1)"variety": it's the generalization of a surface. The most usual are topological "varieties" and differentiable "varieties";

This is called a manifold in English. (Note that the term "variety" also exists in English, but refers instead to algebraic varieties that are defined by polynomial equations.)

2)"subvariety":the "subvariety" of a "variety" $M$ is a subset $S$ which himself has the structure of a "variety";

This is a submanifold.

3)"immerse subvariety": An "immerse subvariety" of a "variety" $M$ is the image $S$ of an immersion $f:N\to M$ which need not to be injective;

This is an immersed submanifold.

4)"immersed subvariety" ou "regular subvariety": is an immersed subvariety whose immersion is a "topological dive".

This is an embedded submanifold.

5)"topological dive": is an injective immersion whose inverse function is continuous.

This is an embedding.

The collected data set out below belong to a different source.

-- ==== Sys2Proof/Machine/Links.lean ====
section
/-! DEFINITION. Jotor links and compute dies: bundles, credits, replay and failure of a link (R226 to R235), training and
discovery (R236 to R241), the core map (R13, R14), and the states, commands and loss of a die (R242 to R247). -/

namespace Sys2Proof.Machine

-- link ends

/-- Sequence numbers count modulo 256 on a die link and 1,024 on Jotor-P; the replay buffer holds 64 or 192 bundles (R231,
R248). -/
def seqMod (k : Nat) : Nat := if k < 24 then 256 else 1024
def replayCap (k : Nat) : Nat := if k < 24 then 64 else 192

/-- The bundles that the replay buffer of an end has room for: one fewer for each slot removed (R311). -/
def Chip.replayDepth (c : Chip) (k : Nat) (atDie : Bool) : Nat :=
  replayCap k - ((c.bank (bankKey 0x0D k (flag atDie))).slotsOff.map (· / 8)).eraseDups.length

/-- STATE of a link: 0 down, 1 training, 2 up, 3 failed, 4 disabled. -/
def Chip.linkState (c : Chip) (k : Nat) : Nat := c.fld (.JL_STATUS k) F.JL_STATUS_STATE

/-- The last SEQ an end has received in order: M - 1 after training (R236). -/
def LinkEnd.lastSeq (e : LinkEnd) (k : Nat) : Nat := (e.expSeq + seqMod k - 1) % seqMod k

-- bundles

/-- The fields of a trailer (R228). -/
def Bundle.field (b : Bundle) (hi lo : Nat) : Nat := bits b.trailer.toNat hi lo
def bndSeq (k : Nat) (b : Bundle) : Nat := Bundle.field b 39 32 + (if k < 24 then 0 else 256 * Bundle.field b 107 106)
def bndAck (k : Nat) (b : Bundle) : Nat := Bundle.field b 49 42 + (if k < 24 then 0 else 256 * Bundle.field b 109 108)

/-- CRC-32 of R228. -/
def crc32 (l : List Byte) : Nat :=
  (l.foldl (fun (c : BitVec 32) b =>
    (List.range 8).foldl (fun (x : BitVec 32) _ => if x.getLsbD 0 then (x >>> 1) ^^^ 0xEDB88320#32 else x >>> 1)
      (c ^^^ b.setWidth 32)) 0xFFFFFFFF#32 ^^^ 0xFFFFFFFF#32).toNat

/-- The bytes the CRC of a bundle covers: its units in order, then trailer bytes 4 to 15. -/
def bndBytes (b : Bundle) : List Byte :=
  b.units.flatMap (fun u => toBytes 64 u.toNat) ++ toBytes 12 (b.trailer.toNat / 2 ^ 32)

/-- A bundle arrives whole: its beats, its COUNT and its CRC. -/
def bndGood (b : Bundle) : Bool := b.beatsOk && Bundle.field b 53 50 == b.units.length && crc32 (bndBytes b) == Bundle.field b 31 0

/-- The Jotor VC of a header unit (R229): of its plane and VC on a die link, of its CMD on Jotor-P, where MIR_WR takes VC 0 and MIR_ACK
VC 1 (R248, R404). -/
def headerVc (k h : Nat) : Nat := if k < 24 then bits h 27 20 / 64 * 4 + bits h 18 16 else if bits h 7 0 = 2 then 1 else 0

/-- A trailer returns three running counts (R229). -/
def LinkEnd.credits (e : LinkEnd) (b : Bundle) : LinkEnd :=
  let one := fun (i : Nat) (x : LinkEnd) =>
    { x with peerFreed := sset 0 (Bundle.field b (73 + 12 * i) (70 + 12 * i)) (Bundle.field b (81 + 12 * i) (74 + 12 * i)) x.peerFreed }
  forUpTo 3 one e

/-- A trailer acknowledges bundles (R231). -/
def LinkEnd.acked (e : LinkEnd) (k now ack : Nat) : LinkEnd :=
  let m := seqMod k
  let keep := e.replay.filter (fun x => m / 2 ≤ (ack + m - x.seq) % m)
  { e with replay := keep, waitFrom := if keep = e.replay then e.waitFrom else now }

-- the transmitter

/-- Units the transmitter may still send on a VC (R229). -/
def LinkEnd.room (e : LinkEnd) (v : Nat) : Nat := 24 - (sget 0 v e.sent + 256 - sget 0 v e.peerFreed) % 256

/-- The packets that go into a bundle with `left` units of room, in order (R228): it is closed when the next packet does not fit; a packet
whose VC has no credit for it stays, with those behind it on its VC, and others pass. A packet never spans two bundles (R227). -/
def LinkEnd.fit (e : LinkEnd) : Nat → List Nat → Sparse Nat → List Packet → List Packet
  | _, _, _, [] => []
  | left, stopped, used, p :: ps =>
    let v := p.msg.jotorVc
    let n := p.msg.jotorUnits
    if stopped.contains v then e.fit left stopped used ps
    else if left < n then []
    else if e.room v < sget 0 v used + n then e.fit left (v :: stopped) used ps
    else p :: e.fit (left - n) stopped (sset 0 v (sget 0 v used + n) used) ps

/-- The trailer an end sends (R228): SEQ, its NAK and acknowledgement, COUNT, SLOT_MAP, and the counts of three VCs, taken in rotation so
that every VC appears in every four trailers (R229). Bits no field takes are zero. -/
def LinkEnd.trailer (e : LinkEnd) (k seq : Nat) (units : List Line) (slots : List Nat) : BitVec 128 :=
  let ack := e.lastSeq k
  let credit := fun (i : Nat) =>
    let v := (e.crNext + i) % 11
    (v + 16 * (sget 0 v e.freed % 256)) * 2 ^ (70 + 12 * i)
  let body := seq % 256 * 2 ^ 32 + (if units = [] then 2 ^ 40 else 0) + flag e.nakOut * 2 ^ 41 + ack % 256 * 2 ^ 42
    + units.length * 2 ^ 50 + (slots.zipIdx.map (fun x => x.1 % 4 * 2 ^ (54 + 2 * x.2))).sum
    + credit 0 + credit 1 + credit 2 + seq / 256 % 4 * 2 ^ 106 + ack / 256 % 4 * 2 ^ 108
  let b : Bundle := { units := units, trailer := BitVec.ofNat 128 body }
  BitVec.ofNat 128 (body + crc32 (bndBytes b))

/-- The bundle in which an end sends what it sends now (R228). -/
def LinkEnd.form (e : LinkEnd) (k : Nat) (s : SentBundle) : Bundle :=
  { units := s.units, trailer := e.trailer k s.seq s.units s.slots }

/-- A control unit (R230): its type, the link it names and a SEQ. -/
def ctlUnit (type link seq : Nat) : Line := BitVec.ofNat 512 (type + 256 * link + 65536 * seq)

/-- The IDENT of a die of the package: stepping B0 or B1 (R1), each with its own capability vector (R240), and fields that fit their bytes
(R230). -/
def identOk (i : Ident) : Bool :=
  i.link < 2 && ((i.stepping == 0xB0 && i.cap == 0xF) || (i.stepping == 0xB1 && i.cap == 0x70F)) && i.serial < 2 ^ 64
    && i.failMask < 2 ^ 26

/-- The fields of an IDENT unit (R230). -/
def ctlIdent (u : Line) : Ident :=
  let n := u.toNat
  { link := bits n 15 8, stepping := bits n 23 16, serial := bits n 95 32, cap := bits n 127 96, failMask := bits n 159 128 }
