/-- A write that reaches a register block. -/
def Pkg.ioWriteReg (p : Pkg) (m : Msg) : Pkg :=
  let off := ioOff m
  let v := m.data.toNat
  let done := fun (q : Pkg) => q.onChip (fun c => c.ioReply m 0)
  let width := fun (_ : Unit) => p.onChip (fun c => c.ioWidth m)
  match regDecode off with
  | .outside => if ridType m.rid = 5 then done p else width ()
  | .hole => if m.code = 3 then done p else width ()
  | .file d i f o => done (p.onChip (fun c => c.fileWrite d i f o (2 ^ m.code) v))
  | .iommu n o =>
    if m.code = 2 ∨ m.code = 3 then done (p.onChip (fun c => c.iommuWrite (msgWho m) n o (2 ^ m.code) (v % 2 ^ (8 * 2 ^ m.code))))
    else width ()
  | .reg (.FC_REPORT i) =>
    if mayReport m.rid then (if m.code = 6 ∧ i = 0 then done (p.acceptReport (reportOf m.data)) else done p)
    else done (p.onChip (fun c => c.refuseWrite (msgWho m) (.FC_REPORT i)))
  | .reg r =>
    if m.code ≠ 3 then width ()
    else if p.chip.blockRefuses (msgWho m) r then p.onChip (fun c => (c.blockWrong (msgWho m) r).ioRefuse m)
    else done (p.writeReg (msgWho m) r (BitVec.ofNat 64 v))

/-- The packet of a message for a compute die's block, as the gallery answers it when the die's ports are disabled (R220, R246). -/
def Chip.dieAnswer (c : Chip) (d : Nat) (m : Msg) : Chip :=
  match portOf (.link (2 * d)) with
  | some q => c.disabledAnswer q.1 { destR := q.1, destPort := q.2, srcR := q.1, srcPort := q.2, vc := 1, cmd := 0x0C, units := 1, msg := m }
  | none => c

/-- An access to register space: of a lost or held-out die (R247, R220), of a block without power (R213), where an MSI is counted (R16), or
of a block. -/
def Pkg.regAccess (p : Pkg) (m : Msg) : Pkg :=
  let off := ioOff m
  let d := (off - 0x10000000) / 0x1000000
  if 0x10000000 ≤ off ∧ off < 0x1C000000 ∧ 5 ≤ p.chip.dieState d then p.onChip (fun c => c.dieAnswer d m)
  else if !p.chip.blockPowered off then
    p.onChip (fun c => (if m.kind = .IO_WR ∧ pktIsMsi (c.packetOf m) then c.msiDropped d else c).ioReply m 0 0)
  else if m.kind = .IO_WR then p.ioWriteReg m
  else p.onChip (fun c => c.ioReadReg m)

/-- IO_RD or IO_WR arrives (R205, R213): at a register block or a PCIe window. -/
def Pkg.ioArrive (p : Pkg) (m : Msg) : Pkg :=
  let q := p.onChip (fun c => c.arrive m)
  match q.chip.region (m.line * 64 + m.sub) with
  | .regs _ => q.regAccess m
  | _ => q.onChip (fun c => c.stationIo m)

/-- An access of 2^code bytes, naturally aligned (R205). -/
def ioMsgOk (m : Msg) (k : MsgKind) : Bool := m.fits k && m.code ≤ 6 && m.sub < 64 && m.sub % 2 ^ m.code == 0

def execIoRd (m : Msg) (s : State) : Result := need (ioMsgOk m .IO_RD) (s.onPkg (fun p => p.ifArrives m (fun q => q.ioArrive m)))
def execIoWr (m : Msg) (s : State) : Result := need (ioMsgOk m .IO_WR) (s.onPkg (fun p => p.ifArrives m (fun q => q.ioArrive m)))

end Sys2Proof.Machine
end

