-- ==== Sys2Proof/Machine/Step.lean ====
section
/-! DEFINITION. One step of the block: the command at the front of the queue, or one tick of package time. -/

namespace Sys2Proof.Machine

/-- One step. The command at the front of the queue is performed with the queue's rest; an empty queue lets package time
advance by one count (R37; assumption 2, DESIGN CHOICE). -/
def step (s : State) : Host.Outcome State Fault Refusal :=
  match s.pending with
  | [] => s.onChip Chip.tick
  | i :: rest => exec i { s with pending := rest }

/-- The state with the command a word spells put at the front of its queue; the state itself where the word spells
none. -/
def State.withFetchWord (s : State) (nbits w : Nat) : State :=
  match decodeTableWord nbits w with
  | some i => { s with pending := i :: s.pending }
  | none => s

end Sys2Proof.Machine
end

Note that in English there is a distinction between a "topological embedding" and a "smooth embedding", but it seems that your "topological dive" actually means a "smooth embedding", not a topological embedding. A topological embedding would be the same thing except it is merely required to be continuous, rather than an immersion. (Note, though, that a map is a smooth embedding iff it is both a topological embedding and an immersion, so in item 4) above it makes no difference since the map is already assumed to be an immersion.)